• [RAW DATA]:
────

-- ==== Sys2Proof/Machine/Operands.lean ====
section
/-! DEFINITION. The operand forms of the sequencer cores: registers, immediates, program addresses, branch targets
(R60, R61, R106, R108, R111), and the loads and stores they address, with the store buffer of a region (R90, R112). -/
namespace Sys2Proof.Machine

/-! ### Core registers -/

/-- Register vk of core c, k a field of four bits: v0 reads zero (R60). -/
def vreg (s : State) (c k : Nat) : Word :=
  if k % 16 = 0 then 0 else BitVec.ofNat 64 (rd s F.SQ_VREG_VALUE (c * 16 + k % 16))

/-- Write register vk of core c; a write to v0 is discarded (R60). -/
def setV (s : State) (c k : Nat) (w : Word) : State :=
  if k % 16 = 0 then s else wr s F.SQ_VREG_VALUE (c * 16 + k % 16) w.toNat

/-- The link register. -/
def lkReg (s : State) (c : Nat) : Word := BitVec.ofNat 64 (rd s F.SQ_LK_VALUE c)
def setLk (s : State) (c : Nat) (w : Word) : State := wr s F.SQ_LK_VALUE c w.toNat

/-- The program counter as a byte address; SQ_PC.PC holds it divided by 4. -/
def pcOf (s : State) (c : Nat) : Nat := 4 * rd s F.SQ_PC_PC c

/-- Set the program counter of core c to a byte address. -/
def setPc (s : State) (c a : Nat) : State := wr s F.SQ_PC_PC c (a / 4)

/-- Core c has ended the instruction at 0x7FFC and stands past it: SQ_PC cannot hold that address (log 11). -/
def pcPast (s : State) (c : Nat) : State :=
  let (v, s) := takeFree s 13
  wr (setCore s c { coreAt s c with past := true }) F.SQ_PC_PC c v

/-- The flags of core c. -/
def flagsOf (s : State) (c : Nat) : ZNCV := ZNCV.ofNat (rd s F.SQ_FLAGS_ZNCV c)
def setFlags (s : State) (c : Nat) (f : ZNCV) : State := wr s F.SQ_FLAGS_ZNCV c f.toNat

/-! ### Immediates (R106) -/

/-- A field of `w` bits sign-extended to a word. -/
def sext (w v : Nat) : Word := (BitVec.ofNat w v).signExtend 64

/-- A field of `w` bits zero-extended to a word. -/
def zext (w v : Nat) : Word := (BitVec.ofNat w v).setWidth 64

/-- The second operand of add, sub and mul: imm16 and imm20 sign-extended (R106). -/
def srcArith (s : State) (c : Nat) (src : Src) : Word :=
  match src with
  | .reg r => vreg s c r
  | .imm v => sext 16 v
  | .acc v => sext 20 v

/-- The second operand of and, or, xor: imm16 zero-extended (R106). -/
def srcLogic (s : State) (c : Nat) (src : Src) : Word :=
  match src with
  | .reg r => vreg s c r
  | .imm v => zext 16 v
  | .acc v => zext 20 v

/-- The count of a shift: bits 5:0 of the register or of imm16 (R106). -/
def srcCount (s : State) (c : Nat) (src : Src) : Nat :=
  match src with
  | .reg r => (vreg s c r).toNat % 64
  | .imm v => v % 64
  | .acc v => v % 64

/-! ### Addresses -/

/-- ra + imm16, sign-extended, over 64 bits (R111, R115). -/
def effAddr (s : State) (c ra imm16 : Nat) : Nat := (vreg s c ra + sext 16 imm16).toNat

/-- The target of a branch at `pc`: pc + 4 × off16 (R108); none outside program memory. -/
def branchTarget (pc off16 : Nat) : Option Nat :=
  let t := (pc : Int) + 4 * toSigned 16 off16
  if 0 ≤ t ∧ t ≤ 0x7FFC then some t.toNat else none

/-- Where a program address lies (R61). -/
inductive Place where
  | own (a : Nat)
  | shared (a : Nat)
  deriving DecidableEq, Repr

/-- The place of a program address; none outside the program address space (R61). -/
def place (a : Nat) : Option Place :=
  if a < 0x2000 then some (.own a)
  else if 0x10000 ≤ a ∧ a < 0x50000 then some (.shared (a - 0x10000))
  else none

/-- One byte at a place, as core c sees it outside a region. -/
def memByte (s : State) (c a : Nat) : Byte :=
  match place a with
  | some (.own o) => dataByte s (c % 8 * 0x2000 + o)
  | some (.shared o) => sharedByte s o
  | none => 0

/-- One byte at a program address as a load of core c reads it: the newest buffered store of the open region, else memory
(R112). -/
def loadByte (s : State) (c a : Nat) : Byte :=
  match (coreAt s c).region with
  | some r => match r.stores.find? fun e => e.1 == a with
    | some e => e.2
    | none => memByte s c a
  | none => memByte s c a

/-- `n` bytes from a program address, little-endian (R12). -/
def loadBytes (s : State) (c a n : Nat) : List Nat := (List.range n).map fun i => (loadByte s c (a + i)).toNat

/-- Write one byte at a program address of core c, in memory. -/
def storeByte (s : State) (c a : Nat) (b : Byte) : State :=
  match place a with
  | some (.own o) => dataPut s (c % 8 * 0x2000 + o) b
  | some (.shared o) => sharedPut s o b
  | none => s

/-- Write the low `n` bytes of a value at a program address: into the store buffer of an open region (R90), else into
memory. -/
def storeBytes (s : State) (c a n : Nat) (v : Nat) : State :=
  let bs := (toBytes n v).zipIdx.map fun p => (a + p.2, BitVec.ofNat 8 p.1)
  let k := coreAt s c
  match k.region with
  | some r => setCore s c { k with region := some { r with stores := bs.reverse ++ r.stores, storeCount := r.storeCount + 1 } }
  | none => bs.foldl (fun s e => storeByte s c e.1 e.2) s

end Sys2Proof.Machine
end

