/-! ### Arithmetic, logic and constants (R105, R106) -/

/-- Write a result and flags, and go on. -/
def writeResult (s : State) (c rd' : Nat) (r : Word) (f : ZNCV) : State := advance (setFlags (setV s c rd' r) c f) c

/-- The ACC form exists for add and sub alone, with rd as the first source (R103, R106). -/
def srcLegal (accForm : Bool) (rd' ra : Nat) : Src → Bool
  | .acc _ => accForm && rd' == ra
  | _ => true

/-- A shift's imm16 bits 15:6 must be zero (R102, R106). -/
def shiftLegal : Src → Bool
  | .reg _ => true
  | .imm v => v < 64
  | .acc _ => false

/-- Fault with ILLEGAL_OP unless `ok` (R102). -/
def legal (s : State) (c : Nat) (ok : Bool) (f : State → State) : State :=
  if ok then f s else coreFault s c (pcOf s c) fILLEGAL

def tsxAdd (c d a : Nat) (src : Src) (s : State) : State :=
  legal s c (srcLegal true d a src) fun s =>
    let x := vreg s c a; let y := srcArith s c src
    writeResult s c d (x + y) (flagsAdd x y)

def tsxSub (c d a : Nat) (src : Src) (s : State) : State :=
  legal s c (srcLegal true d a src) fun s =>
    let x := vreg s c a; let y := srcArith s c src
    writeResult s c d (x - y) (flagsSub x y)

/-- The logic instructions and mul: Z and N of the result, C and V kept (R105). -/
def tsxLogic (op : Word → Word → Word) (operand : State → Nat → Src → Word) (c d a : Nat) (src : Src) (s : State) : State :=
  legal s c (srcLegal false d a src) fun s =>
    let r := op (vreg s c a) (operand s c src)
    writeResult s c d r (flagsZN r (flagsOf s c))

def tsxShl (c d a : Nat) (src : Src) (s : State) : State :=
  legal s c (shiftLegal src) fun s =>
    let x := vreg s c a; let n := srcCount s c src
    let r := x <<< n
    writeResult s c d r (flagsShift r n (x.getLsbD (64 - n)) (flagsOf s c))

def tsxShr (c d a : Nat) (src : Src) (s : State) : State :=
  legal s c (shiftLegal src) fun s =>
    let x := vreg s c a; let n := srcCount s c src
    let r := x >>> n
    writeResult s c d r (flagsShift r n (x.getLsbD (n - 1)) (flagsOf s c))

def tsxSar (c d a : Nat) (src : Src) (s : State) : State :=
  legal s c (shiftLegal src) fun s =>
    let x := vreg s c a; let n := srcCount s c src
    let r := x.sshiftRight n
    writeResult s c d r (flagsShift r n (x.getLsbD (n - 1)) (flagsOf s c))

/-- mov: imm20 sign-extended; no flags (R106). -/
def tsxMov (c d imm20 : Nat) (s : State) : State := advance (setV s c d (sext 20 imm20)) c

/-- movk: replace the 16 bits selected by sh (R106). -/
def tsxMovk (c d sh imm16 : Nat) (s : State) : State :=
  let x := (vreg s c d).toNat
  let k := 2 ^ (16 * (sh % 4))
  advance (setV s c d (BitVec.ofNat 64 (x - x / k % 2 ^ 16 * k + imm16 % 2 ^ 16 * k))) c

/-! ### Branches (R108 to R110) -/

/-- A taken branch of core c: pc, or BAD_ADDR (R108). -/
def takeBranch (s : State) (c off16 : Nat) : State :=
  match branchTarget (pcOf s c) off16 with
  | some t => setPc s c t
  | none => coreFault s c (pcOf s c) fBADADDR

def tsxB (c cond off16 : Nat) (s : State) : State :=
  legal s c (cond < 15) fun s => if condHolds cond (flagsOf s c) then takeBranch s c off16 else advance s c

def tsxBl (c off16 : Nat) (s : State) : State :=
  match branchTarget (pcOf s c) off16 with
  | some t => setPc (setLk s c (BitVec.ofNat 64 (pcOf s c + 4))) c t
  | none => coreFault s c (pcOf s c) fBADADDR

/-- Move a value into pc: MISALIGNED or BAD_ADDR where it is no instruction address (R109). DESIGN CHOICE: of a value that
is both, MISALIGNED (log 73). -/
def jumpTo (s : State) (c v : Nat) : State :=
  if v % 4 ≠ 0 then coreFault s c (pcOf s c) fMISALIGNED
  else if 0x7FFC < v then coreFault s c (pcOf s c) fBADADDR
  else setPc s c v

/-! ### Loads, stores and atomics (R111 to R114) -/

/-- Check the range and the natural alignment of an access of `n` bytes (R61). DESIGN CHOICE: of an address that fails both,
BAD_ADDR (R100 gives no order; log 73). -/
def withAddr (s : State) (c a n : Nat) (f : State → State) : State :=
  if (place a).isNone then coreFault s c (pcOf s c) fBADADDR
  else if a % n ≠ 0 then coreFault s c (pcOf s c) fMISALIGNED
  else f s

/-- A load of `n` bytes, sign-extended or not (R111, R112). -/
def tsxLoad (n : Nat) (signed : Bool) (c d a imm16 : Nat) (s : State) : State :=
  let ad := effAddr s c a imm16
  withAddr s c ad n fun s =>
    let v := ofBytes (loadBytes s c ad n)
    advance (setV s c d (if signed then sext (8 * n) v else BitVec.ofNat 64 v)) c

/-- A store of the low `n` bytes of the register in the rd field (R111); a full store buffer makes it class C (R90). -/
def tsxStore (n : Nat) (c d a imm16 : Nat) (s : State) : State :=
  let ad := effAddr s c a imm16
  withAddr s c ad n fun s =>
    classLimited s c (fun r => r.storeCount < 64) fun s =>
      advance (storeBytes s c ad n (vreg s c d).toNat) c

/-- An atomic on a 64-bit word of shared memory; rd receives the old value (R113); class C. DESIGN CHOICE: an address outside
shared memory and no multiple of 8 gives BAD_ADDR (log 73). -/
def tsxAtomic (op : Word → Word → Word) (c d a b : Nat) (s : State) : State :=
  let ad := (vreg s c a).toNat
  match place ad with
  | some (.shared o) =>
    if ad % 8 ≠ 0 then coreFault s c (pcOf s c) fMISALIGNED
    else classC s c fun s =>
      let old := BitVec.ofNat 64 (ofBytes (sharedBytes s o 8))
      let new := op old (vreg s c b)
      advance (setV (sharedPuts s o (toBytes 8 new.toNat)) c d old) c
  | _ => coreFault s c (pcOf s c) fBADADDR

/-! ### Device registers and actions (R115 to R117, R128, R129) -/

/-- Post a request into the device store queue of 16; a full queue stalls the core (R66, R128). -/
def post (s : State) (c : Nat) (r : Req) : State :=
  let k := coreAt s c
  if k.storeQ.length < 16 then advance (setCore s c { k with storeQ := k.storeQ ++ [r] }) c
  else hold s c (.storeFull r)

/-- An action: posted when it may be and rd is v0, else the core holds for the answer (R128, R129). -/
def act (s : State) (c d : Nat) (mayPost : Bool) (r : Req) : State :=
  if mayPost && d % 16 == 0 then post s c r else hold s c (.answer r d)

/-- The checks of a device-register access at BAR 0 (R115). DESIGN CHOICE: an address that fails both gives BAD_ADDR (log 73). -/
def withDev (s : State) (c a n : Nat) (f : State → State) : State :=
  if 0x04000000 ≤ a then coreFault s c (pcOf s c) fBADADDR
  else if a % n ≠ 0 then coreFault s c (pcOf s c) fMISALIGNED
  else f s

/-- rdev, rdevd: class S, or C where one of the registers it reads has a read side effect (R89, R115, R116). -/
def tsxRdev (n c d a imm16 : Nat) (s : State) : State :=
  let ad := effAddr s c a imm16
  withDev s c ad n fun s =>
    if readSideEffect ad || (n == 8 && readSideEffect (ad + 4)) then classC s c fun s => hold s c (.answer (.load ad n) d)
    else hold s c (.answer (.load ad n) d)

/-- wdev, wdevd: class C, posted (R66, R115, R116). -/
def tsxWdev (n c d a imm16 : Nat) (s : State) : State :=
  let ad := effAddr s c a imm16
  withDev s c ad n fun s => classC s c fun s => post s c (.store ad n ((vreg s c d).toNat % 2 ^ (8 * n)))

/-- dsync: wait for every earlier device store; class C (R66, R117). -/
def tsxDsync (c : Nat) (s : State) : State :=
  classC s c fun s => if (coreAt s c).storeQ.isEmpty then advance s c else hold s c .dsync

/-- tbr (R80). -/
def tsxTbr (c d : Nat) (s : State) : State := advance (setV s c d (BitVec.ofNat 64 s.tb)) c

/-! ### Waits (R81, R118 to R122) -/

/-- The awaited condition holds (R81, R121, R122). -/
def waitHolds (s : State) (c kind idx value : Nat) : Bool :=
  match kind with
  | 0 => decide (value ≤ s.tb)
  | 1 => hasBit s F.SQ_STATUS_EV_PENDING c idx
  | 2 => isSet s F.MBX_STAT_FULL idx && rd s F.MBX_BIND_RECEIVER idx == 0x10 + c
  | _ => !s.descs.any fun d => d.id == value % 2 ^ 16 && d.mid == 0x10 + c && d.ended.isNone

/-- The wait names the guard of the open region (R120). -/
def isGuardWait (s : State) (c kind idx : Nat) : Bool :=
  match (coreAt s c).region with
  | some r => kind == 1 && idx == r.guardEv
  | none => false

/-- A wait ends: Z where the deadline ended it, N where its time was already past at issue; a met EV wait clears the
pending bit unless it is the guard (R81, R118 to R120). -/
def endWait (s : State) (c kind idx : Nat) (past byDeadline : Bool) : State :=
  let s := if kind = 1 ∧ !byDeadline ∧ !isGuardWait s c kind idx
    then clearBits s F.SQ_STATUS_EV_PENDING c (2 ^ idx) else s
  let s := setFlags s c { flagsOf s c with z := byDeadline, n := past }
  advance (resume s c) c

/-- wait: ends at once where the condition holds or the deadline is reached, else holds the core (R81). -/
def tsxWait (c kind a rdl idx : Nat) (s : State) : State :=
  legal s c (kind < 4 && (kind ≠ 1 || idx < 4) && (kind = 1 || kind = 2 || idx = 0) && (kind = 0 || kind = 3 || a % 16 = 0)) fun s =>
    let go := fun (s : State) =>
      let value := (vreg s c a).toNat
      let deadline := if rdl % 16 = 0 then none else some (vreg s c rdl).toNat
      let past := (kind == 0 && decide (value < s.tb)) || deadline.any fun d => d < s.tb
      if waitHolds s c kind idx value then endWait s c kind idx past false
      else if deadline.any fun d => d ≤ s.tb then endWait s c kind idx past true
      else hold s c (.wait kind idx value deadline past)
    if isGuardWait s c kind idx then go s else classC s c go

/-! ### Run-ahead instructions (R123 to R127) -/

/-- spec: open a region, or fault (R86, R87, R123, R124). -/
def tsxSpec (c k rdl off16 : Nat) (s : State) : State :=
  if (coreAt s c).region.isSome then coreFault s c (pcOf s c) fNEST
  else match branchTarget (pcOf s c) off16 with
    | none => coreFault s c (pcOf s c) fBADADDR
    | some t =>
      let d := if rdl % 16 = 0 then s.tb + 2 ^ 30 else min (vreg s c rdl).toNat (s.tb + 2 ^ 30)
      let r : Region := ⟨(List.range 15).map fun i => rd s F.SQ_VREG_VALUE (c * 16 + i + 1), rd s F.SQ_LK_VALUE c,
        rd s F.SQ_FLAGS_ZNCV c, (List.range 64).map fun k => rd s F.PKT_ARM_COUNT k, k % 4, d, t, [], 0, [], [], []⟩
      let s := setCore s c { coreAt s c with region := some r }
      if d ≤ s.tb then squashTo s c r else advance s c

/-- commit: keep the region once its guard is there; nothing outside a region (R92, R125). -/
def tsxCommit (c : Nat) (s : State) : State :=
  match (coreAt s c).region with
  | none => advance s c
  | some r =>
    if r.deadline < s.tb then squashTo s c r
    else if guardArrived s c r then advance (commitRegion s c) c
    else hold s c (.commit true)

/-- squash: undo the region and continue at its target; nothing outside a region (R93, R125). -/
def tsxSquash (c : Nat) (s : State) : State :=
  match (coreAt s c).region with
  | none => advance s c
  | some r => squashTo s c r

/-- halt: squash any region, HALTED with pc at the next instruction (R126); a recipe stops (R79). -/
def tsxHalt (c : Nat) (s : State) : State :=
  let s := nextPc (recipeAbort (squashRegion s c) c) c
  let s := setCore s c { coreAt s c with stall := .none, stepping := false }
  sqIrq (setSqState s c sqHALTED) c 0

/-! ### Actions (R133 to R150): the requests that the instructions make -/

def tsxPulse (c d a b e : Nat) (s : State) : State :=
  classC s c fun s => act s c d true (.pulse (vreg s c a).toNat (vreg s c b).toNat (vreg s c e).toNat)

def tsxPair (c d a b e : Nat) (s : State) : State :=
  classC s c fun s => act s c d true (.pair (vreg s c a).toNat (vreg s c b).toNat (vreg s c e).toNat)

def tsxTrigpkt (c d a b e : Nat) (s : State) : State :=
  classC s c fun s => act s c d true (.trigpkt (vreg s c a).toNat (vreg s c b).toNat (vreg s c e).toNat)

/-- fire names channel ra + imm6 over 64 bits (R139). -/
def tsxFire (c d a imm6 : Nat) (s : State) : State :=
  classC s c fun s => act s c d true (.fire (vreg s c a + zext 6 imm6).toNat)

────

• [EXERCISE DESCRIPTION]:
Output exactly the lines of the material above from the one containing "def tsxRdev (n" up to and including the one containing "region (R120). -/".

• [ANSWER TO THE EXERCISE]:
def tsxRdev (n c d a imm16 : Nat) (s : State) : State :=
  let ad := effAddr s c a imm16
  withDev s c ad n fun s =>
    if readSideEffect ad || (n == 8 && readSideEffect (ad + 4)) then classC s c fun s => hold s c (.answer (.load ad n) d)
    else hold s c (.answer (.load ad n) d)

/-- wdev, wdevd: class C, posted (R66, R115, R116). -/
def tsxWdev (n c d a imm16 : Nat) (s : State) : State :=
  let ad := effAddr s c a imm16
  withDev s c ad n fun s => classC s c fun s => post s c (.store ad n ((vreg s c d).toNat % 2 ^ (8 * n)))

/-- dsync: wait for every earlier device store; class C (R66, R117). -/
def tsxDsync (c : Nat) (s : State) : State :=
  classC s c fun s => if (coreAt s c).storeQ.isEmpty then advance s c else hold s c .dsync

/-- tbr (R80). -/
def tsxTbr (c d : Nat) (s : State) : State := advance (setV s c d (BitVec.ofNat 64 s.tb)) c

/-! ### Waits (R81, R118 to R122) -/

/-- The awaited condition holds (R81, R121, R122). -/
def waitHolds (s : State) (c kind idx value : Nat) : Bool :=
  match kind with
  | 0 => decide (value ≤ s.tb)
  | 1 => hasBit s F.SQ_STATUS_EV_PENDING c idx
  | 2 => isSet s F.MBX_STAT_FULL idx && rd s F.MBX_BIND_RECEIVER idx == 0x10 + c
  | _ => !s.descs.any fun d => d.id == value % 2 ^ 16 && d.mid == 0x10 + c && d.ended.isNone

/-- The wait names the guard of the open region (R120). -/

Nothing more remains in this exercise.